Test the Updated Design

Run the test program. It should now show 208.333333MHz as an estimate for uram_clk.

sudo ./innova2_xdma_test

Test Updated Design

Recreating the Design in Vivado

Run the source command from the main Vivado 2023.1 window. Only some versions of Vivado successfully implement this block design.

cd innova2_xdma_demo
dir
source innova2_xdma_demo.tcl

Source Project Files

Click on Generate Bitstream.

Generate Bitstream

Synthesis and implementation should complete within an hour (00:57+21:05+16:37=38:39).

Synthesis and Implemetation Results

Once the Bitstream is generated, run Write Memory Configuration File, select bin, mt25qu512_x1_x2_x4_x8, SPIx8, Load bitstream files, and a location and name for the output binary files. The bitstream will end up in the innova2_xdma_demo/innova2_xdma_demo.runs/impl_1 directory as xdma_wrapper.bit. Vivado will add the _primary.bin and _secondary.bin extensions as the Innova-2 uses dual MT25QU512 FLASH ICs in x8 for high speed programming.

Write Memory Configuration File

Proceed to Loading a User Image

Design Notes

BRAM Controller Uses UltraRAM

The Ultrascale+ FPGA Product Selection Guide lists the XCKU15P as having 36Mbit of UltraRAM.

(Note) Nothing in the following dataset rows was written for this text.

theorem execStandbySwWrite_sameNvm {r : State} {s : State} (hk : SameNvm r s) :
    OutSameNvm r (execStandbySwWrite s) := by
  unfold execStandbySwWrite
  repeat' first
    | intro _
    | (with_reducible first | assumption | exact SameNvm.refl _ | apply OutSameNvm.next | apply State.access_sameNvm | apply State.wr_sameNvm | apply State.standbyRequest_sameNvm)
    | extract_lets | dsimp only

theorem execDeep_sameNvm {r : State} {s : State} (hk : SameNvm r s) :
    OutSameNvm r (execDeep s) := by
  unfold execDeep
  repeat' first
    | intro _
    | (with_reducible first | assumption | exact SameNvm.refl _ | apply OutSameNvm.next | apply State.access_sameNvm | apply State.raise_sameNvm | apply State.wr_sameNvm | apply State.deviceRequest_sameNvm | apply OutSameNvm.cond | apply SameNvm.cond)
    | extract_lets | dsimp only | split
    | (with_reducible first | apply SameNvm.other)

theorem execDeepWakeEvent_sameNvm {r : State} {src : Fin 8} {s : State} (hk : SameNvm r s) :
    OutSameNvm r (execDeepWakeEvent src s) := by
  unfold execDeepWakeEvent
  repeat' first
    | intro _
    | (with_reducible first | assumption | exact SameNvm.refl _ | apply OutSameNvm.next | apply State.wakeDevice_sameNvm | apply OutSameNvm.cond | apply SameNvm.cond)
    | extract_lets | split

theorem State.writePoints_sameNvm {r : State} {s : State} {req : Nat} (hk : SameNvm r s) :
    SameNvm r (State.writePoints s req) := by
  unfold State.writePoints
  repeat' first
    | intro _
    | (with_reducible first | assumption | exact SameNvm.refl _ | apply State.wr_sameNvm | apply State.dvfsKick_sameNvm | apply State.raise_sameNvm | apply State.puts_sameNvm | apply SameNvm.cond)
    | extract_lets | dsimp only | split

theorem State.writeVout_sameNvm {r : State} {s : State} {mv : Nat} (hk : SameNvm r s) :
    SameNvm r (State.writeVout s mv) := by
  unfold State.writeVout
  repeat' first
    | intro _
    | (with_reducible first | assumption | exact SameNvm.refl _ | apply State.wr_sameNvm | apply State.puts_sameNvm | apply State.raise_sameNvm | apply SameNvm.cond)
    | extract_lets | dsimp only | split

theorem execDvfsRequest_sameNvm {r : State} {req : BitVec 16} {s : State} (hk : SameNvm r s) :
    OutSameNvm r (execDvfsRequest req s) := by
  unfold execDvfsRequest
  repeat' first
    | intro _
    | (with_reducible first | assumption | exact SameNvm.refl _ | apply OutSameNvm.next | apply State.access_sameNvm | apply State.writePoints_sameNvm)
    | extract_lets | dsimp only

theorem execDvfsExpertWrite_sameNvm {r : State} {w : DvfsWrite} {s : State} (hk : SameNvm r s) :
    OutSameNvm r (execDvfsExpertWrite w s) := by
  unfold execDvfsExpertWrite
  repeat' first
    | intro _
    | (with_reducible first | assumption | exact SameNvm.refl _ | apply OutSameNvm.next | apply State.access_sameNvm | apply State.writePoints_sameNvm | apply State.writeVout_sameNvm)
    | extract_lets | dsimp only | split

theorem State.dvfsSettle_sameNvm {r : State} {s : State} (hk : SameNvm r s) :
    SameNvm r (State.dvfsSettle s) := by
  unfold State.dvfsSettle
  repeat' first
    | intro _
    | (with_reducible first | assumption | exact SameNvm.refl _ | apply State.puts_sameNvm | apply State.wr_sameNvm | apply SameNvm.cond)
    | extract_lets | split

theorem execDvfsVoutConfirmed_sameNvm {r : State} {s : State} (hk : SameNvm r s) :
    OutSameNvm r (execDvfsVoutConfirmed s) := by
  unfold execDvfsVoutConfirmed
  repeat' first
    | intro _
    | (with_reducible first | assumption | exact SameNvm.refl _ | apply OutSameNvm.next | apply State.puts_sameNvm | apply State.wr_sameNvm | apply State.dvfsSettle_sameNvm | apply OutSameNvm.cond | apply SameNvm.cond)
    | extract_lets | split

theorem execDvfsStepDwell_sameNvm {r : State} {s : State} (hk : SameNvm r s) :
    OutSameNvm r (execDvfsStepDwell s) := by
  unfold execDvfsStepDwell
  repeat' first
    | intro _
    | (with_reducible first | assumption | exact SameNvm.refl _ | apply OutSameNvm.next | apply State.dvfsStep_sameNvm | apply State.dvfsSettle_sameNvm | apply OutSameNvm.cond | apply SameNvm.cond)
    | extract_lets | split

theorem execDvfsTimeout_sameNvm {r : State} {s : State} (hk : SameNvm r s) :
    OutSameNvm r (execDvfsTimeout s) := by
  unfold execDvfsTimeout
  repeat' first
    | intro _
    | (with_reducible first | assumption | exact SameNvm.refl _ | apply OutSameNvm.next | apply State.puts_sameNvm | apply State.raise_sameNvm | apply OutSameNvm.cond | apply SameNvm.cond)
    | extract_lets | split

theorem execPmAlert_sameNvm {r : State} {s : State} (hk : SameNvm r s) :
    OutSameNvm r (execPmAlert s) := by
  unfold execPmAlert
  repeat' first
    | intro _
    | (with_reducible first | assumption | exact SameNvm.refl _ | apply OutSameNvm.next | apply State.raise_sameNvm | apply State.faultEvent_sameNvm)
    | extract_lets

theorem State.deviceReset_sameNvm {r : State} {s : State} {cause rail : Nat} (hk : SameNvm r s) :
    SameNvm r (State.deviceReset s cause rail) := by
  unfold State.deviceReset
  repeat' first
    | intro _
    | (with_reducible first | assumption | exact SameNvm.refl _ | apply State.resetOutsideAon_sameNvm | apply State.resetFields_sameNvm | apply State.puts_sameNvm)
    | extract_lets | dsimp only
    | (with_reducible first | apply SameNvm.other)

theorem execResetNAssert_sameNvm {r : State} {s : State} (hk : SameNvm r s) :
    OutSameNvm r (execResetNAssert s) := by
  unfold execResetNAssert
  repeat' first
    | intro _
    | (with_reducible first | assumption | exact SameNvm.refl _ | apply OutSameNvm.next | apply State.deviceReset_sameNvm | apply State.wr_sameNvm)
    | extract_lets

theorem execResetNRelease_sameNvm {r : State} {s : State} (hk : SameNvm r s) :
    OutSameNvm r (execResetNRelease s) := by
  unfold execResetNRelease
  repeat' first
    | intro _
    | (with_reducible first | assumption | exact SameNvm.refl _ | apply OutSameNvm.next | apply State.puts_sameNvm | apply OutSameNvm.cond | apply SameNvm.cond)
    | extract_lets | split

theorem State.pllsOff_sameNvm {r : State} {s : State} (hk : SameNvm r s) :
    SameNvm r (State.pllsOff s) := by
  unfold State.pllsOff
  repeat' first
    | intro _
    | (with_reducible first | assumption | exact SameNvm.refl _ | apply State.puts_sameNvm | apply State.setMask_sameNvm | apply State.capStop_sameNvm | apply State.wr_sameNvm | apply State.refreshRun_sameNvm | apply SameNvm.each)
    | extract_lets | dsimp only

theorem State.shutdownDomain_sameNvm {r : State} {s : State} (hk : SameNvm r s) :
    SameNvm r (State.shutdownDomain s) := by
  unfold State.shutdownDomain
  repeat' first
    | intro _
    | (with_reducible first | assumption | exact SameNvm.refl _ | apply State.setDomain_sameNvm | apply OptSameNvm.getD)
    | extract_lets | dsimp only | split

theorem State.entryEnd_sameNvm {r : State} {s : State} (hk : SameNvm r s) :
    SameNvm r (State.entryEnd s) := by
  unfold State.entryEnd
  repeat' first
    | intro _
    | (with_reducible first | assumption | exact SameNvm.refl _ | apply State.wr_sameNvm | apply State.deepEnter_sameNvm | apply State.deepWakeStart_sameNvm | apply State.standbyWakeStart_sameNvm | apply SameNvm.when | apply SameNvm.cond)
    | extract_lets | dsimp only | split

UltraScale+ Product Selection Guide KU15P

All the UltraRAM is in a single column which can be seen when an Implemented design is opened in Vivado:

XCKU15P Implemented Design View of URAM Blocks

UltraRAM can be cascaded and (36000000/8/1024/1024)~=4.29 so 4MByte of range should be possible when using UltraRAM but some versions of Vivado fail implementation.

UltraScale UltraRAM Blocks can be Cascaded

2MB of URAM running at about 220MHz is the maximal usable single URAM BRAM Block that will consistently pass implementation.

UltraRAM Range is 2M